(EXERCISE DATA)

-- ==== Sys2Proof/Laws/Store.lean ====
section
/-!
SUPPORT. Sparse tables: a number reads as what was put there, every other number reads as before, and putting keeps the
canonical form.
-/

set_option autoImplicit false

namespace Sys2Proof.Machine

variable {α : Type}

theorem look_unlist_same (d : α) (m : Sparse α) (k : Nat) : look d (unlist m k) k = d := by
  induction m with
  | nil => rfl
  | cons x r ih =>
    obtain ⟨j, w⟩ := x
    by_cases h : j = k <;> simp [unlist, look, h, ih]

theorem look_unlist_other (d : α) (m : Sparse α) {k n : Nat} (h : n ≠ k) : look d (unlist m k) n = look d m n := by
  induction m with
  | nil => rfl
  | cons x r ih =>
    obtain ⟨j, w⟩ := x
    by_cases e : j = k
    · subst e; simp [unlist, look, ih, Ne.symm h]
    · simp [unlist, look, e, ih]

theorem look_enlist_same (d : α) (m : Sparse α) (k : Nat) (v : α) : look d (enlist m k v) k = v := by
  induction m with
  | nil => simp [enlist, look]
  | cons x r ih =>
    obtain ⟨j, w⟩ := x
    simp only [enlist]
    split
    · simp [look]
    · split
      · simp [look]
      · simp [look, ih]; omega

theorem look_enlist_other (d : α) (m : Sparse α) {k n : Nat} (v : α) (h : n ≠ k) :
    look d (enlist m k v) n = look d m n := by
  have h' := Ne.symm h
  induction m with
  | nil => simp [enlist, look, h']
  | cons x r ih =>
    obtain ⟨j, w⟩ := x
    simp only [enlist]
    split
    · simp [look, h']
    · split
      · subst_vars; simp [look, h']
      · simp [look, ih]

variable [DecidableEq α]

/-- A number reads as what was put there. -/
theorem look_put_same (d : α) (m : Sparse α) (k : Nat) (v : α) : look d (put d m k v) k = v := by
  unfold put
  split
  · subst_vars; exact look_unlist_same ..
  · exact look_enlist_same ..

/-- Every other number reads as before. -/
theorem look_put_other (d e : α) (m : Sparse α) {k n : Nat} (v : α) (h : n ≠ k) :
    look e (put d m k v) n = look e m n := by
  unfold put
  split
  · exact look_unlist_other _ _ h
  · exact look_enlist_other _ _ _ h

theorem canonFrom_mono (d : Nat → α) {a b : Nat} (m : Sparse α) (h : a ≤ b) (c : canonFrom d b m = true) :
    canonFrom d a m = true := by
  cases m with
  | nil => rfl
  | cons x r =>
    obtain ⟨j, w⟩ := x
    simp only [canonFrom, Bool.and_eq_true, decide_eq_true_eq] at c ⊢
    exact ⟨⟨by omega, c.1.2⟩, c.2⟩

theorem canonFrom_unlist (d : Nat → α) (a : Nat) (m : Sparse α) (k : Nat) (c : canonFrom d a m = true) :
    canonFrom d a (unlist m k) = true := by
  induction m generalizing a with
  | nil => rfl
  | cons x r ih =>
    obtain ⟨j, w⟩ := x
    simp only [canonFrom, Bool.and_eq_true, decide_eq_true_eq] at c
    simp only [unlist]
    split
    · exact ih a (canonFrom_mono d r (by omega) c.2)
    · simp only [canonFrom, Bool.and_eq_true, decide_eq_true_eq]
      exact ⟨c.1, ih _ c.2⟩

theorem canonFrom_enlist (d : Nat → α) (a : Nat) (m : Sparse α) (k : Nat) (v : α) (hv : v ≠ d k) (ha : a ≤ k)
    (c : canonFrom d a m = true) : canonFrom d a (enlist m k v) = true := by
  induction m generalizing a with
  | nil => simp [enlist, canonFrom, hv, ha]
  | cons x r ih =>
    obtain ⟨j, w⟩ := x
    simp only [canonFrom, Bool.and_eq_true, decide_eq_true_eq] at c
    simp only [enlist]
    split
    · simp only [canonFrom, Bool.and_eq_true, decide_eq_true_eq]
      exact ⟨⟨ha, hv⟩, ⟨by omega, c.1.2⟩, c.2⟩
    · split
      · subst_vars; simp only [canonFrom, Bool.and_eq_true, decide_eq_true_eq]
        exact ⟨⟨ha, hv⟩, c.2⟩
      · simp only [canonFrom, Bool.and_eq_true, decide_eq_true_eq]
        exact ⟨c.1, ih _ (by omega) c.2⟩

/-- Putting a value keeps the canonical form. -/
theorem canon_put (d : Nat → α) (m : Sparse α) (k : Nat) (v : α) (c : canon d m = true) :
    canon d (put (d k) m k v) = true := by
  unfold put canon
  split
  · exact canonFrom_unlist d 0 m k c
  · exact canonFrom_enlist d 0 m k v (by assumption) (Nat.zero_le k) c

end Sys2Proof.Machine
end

(End EXERCISE DATA)
(EXERCISE DATA)

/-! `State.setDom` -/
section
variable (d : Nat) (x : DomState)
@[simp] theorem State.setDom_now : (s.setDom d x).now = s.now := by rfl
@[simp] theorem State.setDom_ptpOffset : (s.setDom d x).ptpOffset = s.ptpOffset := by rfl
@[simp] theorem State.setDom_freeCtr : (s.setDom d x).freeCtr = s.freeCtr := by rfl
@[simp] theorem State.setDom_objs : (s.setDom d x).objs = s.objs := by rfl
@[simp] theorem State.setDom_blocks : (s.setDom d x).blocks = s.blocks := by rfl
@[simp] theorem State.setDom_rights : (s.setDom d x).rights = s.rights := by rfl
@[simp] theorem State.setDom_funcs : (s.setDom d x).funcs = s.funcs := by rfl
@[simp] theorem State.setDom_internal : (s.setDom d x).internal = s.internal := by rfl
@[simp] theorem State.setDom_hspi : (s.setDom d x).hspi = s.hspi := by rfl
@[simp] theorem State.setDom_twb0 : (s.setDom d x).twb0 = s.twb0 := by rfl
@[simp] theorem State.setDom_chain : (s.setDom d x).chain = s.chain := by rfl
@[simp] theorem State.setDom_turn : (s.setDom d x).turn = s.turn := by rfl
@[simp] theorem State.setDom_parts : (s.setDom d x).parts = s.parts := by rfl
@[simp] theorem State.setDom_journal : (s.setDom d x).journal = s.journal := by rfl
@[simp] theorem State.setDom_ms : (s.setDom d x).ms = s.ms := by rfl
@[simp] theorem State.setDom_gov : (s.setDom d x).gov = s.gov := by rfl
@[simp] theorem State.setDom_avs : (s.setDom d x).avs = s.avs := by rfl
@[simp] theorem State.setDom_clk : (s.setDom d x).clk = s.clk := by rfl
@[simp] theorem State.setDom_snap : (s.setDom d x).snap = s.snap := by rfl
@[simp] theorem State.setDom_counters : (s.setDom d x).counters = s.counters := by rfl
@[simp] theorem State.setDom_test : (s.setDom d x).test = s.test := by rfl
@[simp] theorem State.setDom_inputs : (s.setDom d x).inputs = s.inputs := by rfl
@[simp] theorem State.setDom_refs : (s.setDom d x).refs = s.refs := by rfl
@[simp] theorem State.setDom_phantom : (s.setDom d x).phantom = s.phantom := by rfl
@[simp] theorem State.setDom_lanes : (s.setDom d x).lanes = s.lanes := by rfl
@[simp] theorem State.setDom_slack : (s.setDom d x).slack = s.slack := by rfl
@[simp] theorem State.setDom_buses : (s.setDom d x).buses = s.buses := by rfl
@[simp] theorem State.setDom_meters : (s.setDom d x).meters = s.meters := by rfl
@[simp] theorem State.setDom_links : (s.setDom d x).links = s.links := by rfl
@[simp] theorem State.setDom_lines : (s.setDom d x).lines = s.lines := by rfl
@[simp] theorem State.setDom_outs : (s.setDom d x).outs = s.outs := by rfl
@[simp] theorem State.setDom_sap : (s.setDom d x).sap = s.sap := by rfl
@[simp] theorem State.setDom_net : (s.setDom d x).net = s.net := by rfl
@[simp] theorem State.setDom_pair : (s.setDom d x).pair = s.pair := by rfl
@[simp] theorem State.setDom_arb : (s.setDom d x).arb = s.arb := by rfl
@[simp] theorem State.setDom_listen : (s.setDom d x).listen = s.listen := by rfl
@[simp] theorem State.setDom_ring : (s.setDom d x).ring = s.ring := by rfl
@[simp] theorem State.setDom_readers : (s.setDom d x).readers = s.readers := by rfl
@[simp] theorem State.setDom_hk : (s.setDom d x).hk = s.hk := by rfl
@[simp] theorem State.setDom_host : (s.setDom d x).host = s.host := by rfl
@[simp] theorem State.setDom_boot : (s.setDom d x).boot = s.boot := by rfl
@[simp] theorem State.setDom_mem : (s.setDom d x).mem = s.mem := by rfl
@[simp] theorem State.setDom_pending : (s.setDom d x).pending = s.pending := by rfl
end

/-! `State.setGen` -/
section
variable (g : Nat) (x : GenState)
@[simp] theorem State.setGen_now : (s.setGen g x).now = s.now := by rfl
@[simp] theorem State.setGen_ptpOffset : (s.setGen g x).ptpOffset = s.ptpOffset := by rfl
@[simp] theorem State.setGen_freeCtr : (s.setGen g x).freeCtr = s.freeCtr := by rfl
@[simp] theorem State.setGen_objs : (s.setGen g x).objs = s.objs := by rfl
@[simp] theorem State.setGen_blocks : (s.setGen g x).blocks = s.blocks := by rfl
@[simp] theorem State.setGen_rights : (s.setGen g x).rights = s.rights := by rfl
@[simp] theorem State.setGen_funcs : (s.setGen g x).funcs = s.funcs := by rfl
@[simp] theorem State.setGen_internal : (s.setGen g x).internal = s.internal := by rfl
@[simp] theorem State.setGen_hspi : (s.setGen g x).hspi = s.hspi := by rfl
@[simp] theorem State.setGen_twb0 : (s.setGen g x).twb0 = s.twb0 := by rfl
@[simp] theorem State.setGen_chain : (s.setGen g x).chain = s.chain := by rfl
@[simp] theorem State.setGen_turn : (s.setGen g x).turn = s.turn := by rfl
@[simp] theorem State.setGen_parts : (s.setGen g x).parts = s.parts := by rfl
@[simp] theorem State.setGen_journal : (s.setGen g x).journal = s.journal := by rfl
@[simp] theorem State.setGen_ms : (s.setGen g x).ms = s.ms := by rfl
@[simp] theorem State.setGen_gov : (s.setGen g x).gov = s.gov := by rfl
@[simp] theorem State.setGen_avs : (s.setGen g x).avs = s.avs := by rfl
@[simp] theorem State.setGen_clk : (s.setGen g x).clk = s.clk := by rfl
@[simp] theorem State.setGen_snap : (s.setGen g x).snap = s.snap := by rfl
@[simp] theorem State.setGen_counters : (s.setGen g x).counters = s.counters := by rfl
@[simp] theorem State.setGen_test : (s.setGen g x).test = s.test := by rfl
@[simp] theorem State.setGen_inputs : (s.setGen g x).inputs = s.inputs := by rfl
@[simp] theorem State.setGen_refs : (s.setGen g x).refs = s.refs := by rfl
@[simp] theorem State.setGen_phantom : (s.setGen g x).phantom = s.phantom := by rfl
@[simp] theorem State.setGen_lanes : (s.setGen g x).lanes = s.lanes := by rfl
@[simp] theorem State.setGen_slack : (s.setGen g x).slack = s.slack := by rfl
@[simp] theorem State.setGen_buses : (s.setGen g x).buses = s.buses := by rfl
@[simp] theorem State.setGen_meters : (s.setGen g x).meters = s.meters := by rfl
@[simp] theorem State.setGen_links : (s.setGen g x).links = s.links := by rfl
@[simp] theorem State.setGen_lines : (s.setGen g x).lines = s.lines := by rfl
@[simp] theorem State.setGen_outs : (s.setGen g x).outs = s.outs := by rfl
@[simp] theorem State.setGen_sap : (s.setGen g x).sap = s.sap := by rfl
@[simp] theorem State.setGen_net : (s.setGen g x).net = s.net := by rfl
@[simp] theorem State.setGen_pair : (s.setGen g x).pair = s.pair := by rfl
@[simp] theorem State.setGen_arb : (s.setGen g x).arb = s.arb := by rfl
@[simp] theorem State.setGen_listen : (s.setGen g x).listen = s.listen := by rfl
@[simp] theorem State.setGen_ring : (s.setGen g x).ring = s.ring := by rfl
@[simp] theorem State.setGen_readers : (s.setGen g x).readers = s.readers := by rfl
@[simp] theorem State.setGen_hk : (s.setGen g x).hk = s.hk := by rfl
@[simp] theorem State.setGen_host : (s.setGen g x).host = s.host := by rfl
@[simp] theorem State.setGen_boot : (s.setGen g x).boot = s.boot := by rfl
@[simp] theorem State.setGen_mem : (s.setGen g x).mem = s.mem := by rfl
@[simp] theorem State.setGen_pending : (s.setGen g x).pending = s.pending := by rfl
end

(End EXERCISE DATA)
(EXERCISE DATA)

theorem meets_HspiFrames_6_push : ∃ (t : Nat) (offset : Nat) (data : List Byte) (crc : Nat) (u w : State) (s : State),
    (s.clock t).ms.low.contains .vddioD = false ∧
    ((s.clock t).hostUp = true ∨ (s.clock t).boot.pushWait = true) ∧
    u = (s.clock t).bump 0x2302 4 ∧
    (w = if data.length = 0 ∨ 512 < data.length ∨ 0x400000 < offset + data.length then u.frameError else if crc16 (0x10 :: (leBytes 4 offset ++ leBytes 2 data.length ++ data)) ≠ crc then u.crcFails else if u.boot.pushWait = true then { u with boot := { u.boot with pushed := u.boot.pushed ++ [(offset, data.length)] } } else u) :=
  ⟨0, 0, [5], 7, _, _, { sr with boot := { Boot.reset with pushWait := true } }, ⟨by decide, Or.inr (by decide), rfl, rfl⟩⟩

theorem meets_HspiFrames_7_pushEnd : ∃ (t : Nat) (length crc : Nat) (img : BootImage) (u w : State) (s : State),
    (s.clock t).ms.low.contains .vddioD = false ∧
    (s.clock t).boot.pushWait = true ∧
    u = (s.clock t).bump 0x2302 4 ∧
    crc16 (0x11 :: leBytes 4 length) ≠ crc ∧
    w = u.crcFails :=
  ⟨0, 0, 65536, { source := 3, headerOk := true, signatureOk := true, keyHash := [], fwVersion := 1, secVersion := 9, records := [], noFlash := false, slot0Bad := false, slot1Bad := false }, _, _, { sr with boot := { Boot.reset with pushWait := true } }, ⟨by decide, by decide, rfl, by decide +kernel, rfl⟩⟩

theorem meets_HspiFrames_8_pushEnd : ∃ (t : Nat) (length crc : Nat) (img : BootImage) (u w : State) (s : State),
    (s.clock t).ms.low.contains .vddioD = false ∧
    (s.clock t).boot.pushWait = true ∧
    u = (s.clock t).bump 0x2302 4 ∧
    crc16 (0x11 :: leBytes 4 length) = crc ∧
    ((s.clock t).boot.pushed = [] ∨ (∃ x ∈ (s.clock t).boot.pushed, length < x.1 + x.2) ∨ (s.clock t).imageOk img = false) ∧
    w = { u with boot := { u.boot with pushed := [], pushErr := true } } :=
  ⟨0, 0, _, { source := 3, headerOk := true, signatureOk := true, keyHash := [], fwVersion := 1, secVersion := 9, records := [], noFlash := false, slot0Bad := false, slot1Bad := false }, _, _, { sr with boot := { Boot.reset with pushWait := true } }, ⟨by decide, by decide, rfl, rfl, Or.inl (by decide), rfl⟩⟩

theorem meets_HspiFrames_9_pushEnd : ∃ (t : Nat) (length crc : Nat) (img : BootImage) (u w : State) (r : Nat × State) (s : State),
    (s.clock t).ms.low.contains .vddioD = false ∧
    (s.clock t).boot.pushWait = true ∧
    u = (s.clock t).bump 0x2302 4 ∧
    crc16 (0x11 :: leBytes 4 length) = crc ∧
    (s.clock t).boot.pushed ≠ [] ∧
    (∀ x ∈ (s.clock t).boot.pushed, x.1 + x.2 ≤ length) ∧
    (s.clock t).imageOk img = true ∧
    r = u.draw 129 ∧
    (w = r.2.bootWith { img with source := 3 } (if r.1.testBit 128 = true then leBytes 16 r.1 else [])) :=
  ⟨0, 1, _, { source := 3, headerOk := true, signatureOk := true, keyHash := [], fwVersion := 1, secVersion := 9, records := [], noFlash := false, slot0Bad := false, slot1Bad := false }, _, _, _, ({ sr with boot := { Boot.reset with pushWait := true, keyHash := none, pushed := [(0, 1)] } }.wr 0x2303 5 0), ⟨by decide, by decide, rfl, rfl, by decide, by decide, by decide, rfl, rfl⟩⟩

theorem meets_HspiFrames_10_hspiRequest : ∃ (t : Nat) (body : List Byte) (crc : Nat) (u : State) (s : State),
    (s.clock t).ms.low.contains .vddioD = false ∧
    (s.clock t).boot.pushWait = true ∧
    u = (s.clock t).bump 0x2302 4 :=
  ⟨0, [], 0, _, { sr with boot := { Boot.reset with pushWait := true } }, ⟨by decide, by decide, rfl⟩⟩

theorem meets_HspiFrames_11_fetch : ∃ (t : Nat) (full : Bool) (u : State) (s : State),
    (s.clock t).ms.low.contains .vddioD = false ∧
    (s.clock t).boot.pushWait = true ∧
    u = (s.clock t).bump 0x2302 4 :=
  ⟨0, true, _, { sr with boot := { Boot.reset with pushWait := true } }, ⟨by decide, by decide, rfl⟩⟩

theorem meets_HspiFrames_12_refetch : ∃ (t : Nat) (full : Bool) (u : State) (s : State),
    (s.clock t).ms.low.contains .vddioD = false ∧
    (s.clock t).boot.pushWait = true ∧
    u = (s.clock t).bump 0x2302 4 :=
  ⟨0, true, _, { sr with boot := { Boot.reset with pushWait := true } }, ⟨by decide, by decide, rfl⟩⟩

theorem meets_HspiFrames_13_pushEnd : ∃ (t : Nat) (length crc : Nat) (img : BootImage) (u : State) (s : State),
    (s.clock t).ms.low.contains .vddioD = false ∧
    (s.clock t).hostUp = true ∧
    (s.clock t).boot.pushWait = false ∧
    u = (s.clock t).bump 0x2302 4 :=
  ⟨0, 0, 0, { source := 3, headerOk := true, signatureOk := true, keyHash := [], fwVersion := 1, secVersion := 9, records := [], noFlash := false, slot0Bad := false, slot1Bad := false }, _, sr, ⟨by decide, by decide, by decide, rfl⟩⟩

(End EXERCISE DATA)

• WHAT YOU NEED TO DO
Taking the entries above, print exactly the lines starting at the line with "-- ==== Sys2Proof/Laws/Store.lean" and ending at the line with "look_enlist_other _ _ _ h", both included.

• EXPECTED ANSWER
-- ==== Sys2Proof/Laws/Store.lean ====
section
/-!
SUPPORT. Sparse tables: a number reads as what was put there, every other number reads as before, and putting keeps the
canonical form.
-/

set_option autoImplicit false

namespace Sys2Proof.Machine

variable {α : Type}

theorem look_unlist_same (d : α) (m : Sparse α) (k : Nat) : look d (unlist m k) k = d := by
  induction m with
  | nil => rfl
  | cons x r ih =>
    obtain ⟨j, w⟩ := x
    by_cases h : j = k <;> simp [unlist, look, h, ih]

theorem look_unlist_other (d : α) (m : Sparse α) {k n : Nat} (h : n ≠ k) : look d (unlist m k) n = look d m n := by
  induction m with
  | nil => rfl
  | cons x r ih =>
    obtain ⟨j, w⟩ := x
    by_cases e : j = k
    · subst e; simp [unlist, look, ih, Ne.symm h]
    · simp [unlist, look, e, ih]

theorem look_enlist_same (d : α) (m : Sparse α) (k : Nat) (v : α) : look d (enlist m k v) k = v := by
  induction m with
  | nil => simp [enlist, look]
  | cons x r ih =>
    obtain ⟨j, w⟩ := x
    simp only [enlist]
    split
    · simp [look]
    · split
      · simp [look]
      · simp [look, ih]; omega

theorem look_enlist_other (d : α) (m : Sparse α) {k n : Nat} (v : α) (h : n ≠ k) :
    look d (enlist m k v) n = look d m n := by
  have h' := Ne.symm h
  induction m with
  | nil => simp [enlist, look, h']
  | cons x r ih =>
    obtain ⟨j, w⟩ := x
    simp only [enlist]
    split
    · simp [look, h']
    · split
      · subst_vars; simp [look, h']
      · simp [look, ih]

variable [DecidableEq α]

/-- A number reads as what was put there. -/
theorem look_put_same (d : α) (m : Sparse α) (k : Nat) (v : α) : look d (put d m k v) k = v := by
  unfold put
  split
  · subst_vars; exact look_unlist_same ..
  · exact look_enlist_same ..

/-- Every other number reads as before. -/
theorem look_put_other (d e : α) (m : Sparse α) {k n : Nat} (v : α) (h : n ≠ k) :
    look e (put d m k v) n = look e m n := by
  unfold put
  split
  · exact look_unlist_other _ _ h
  · exact look_enlist_other _ _ _ h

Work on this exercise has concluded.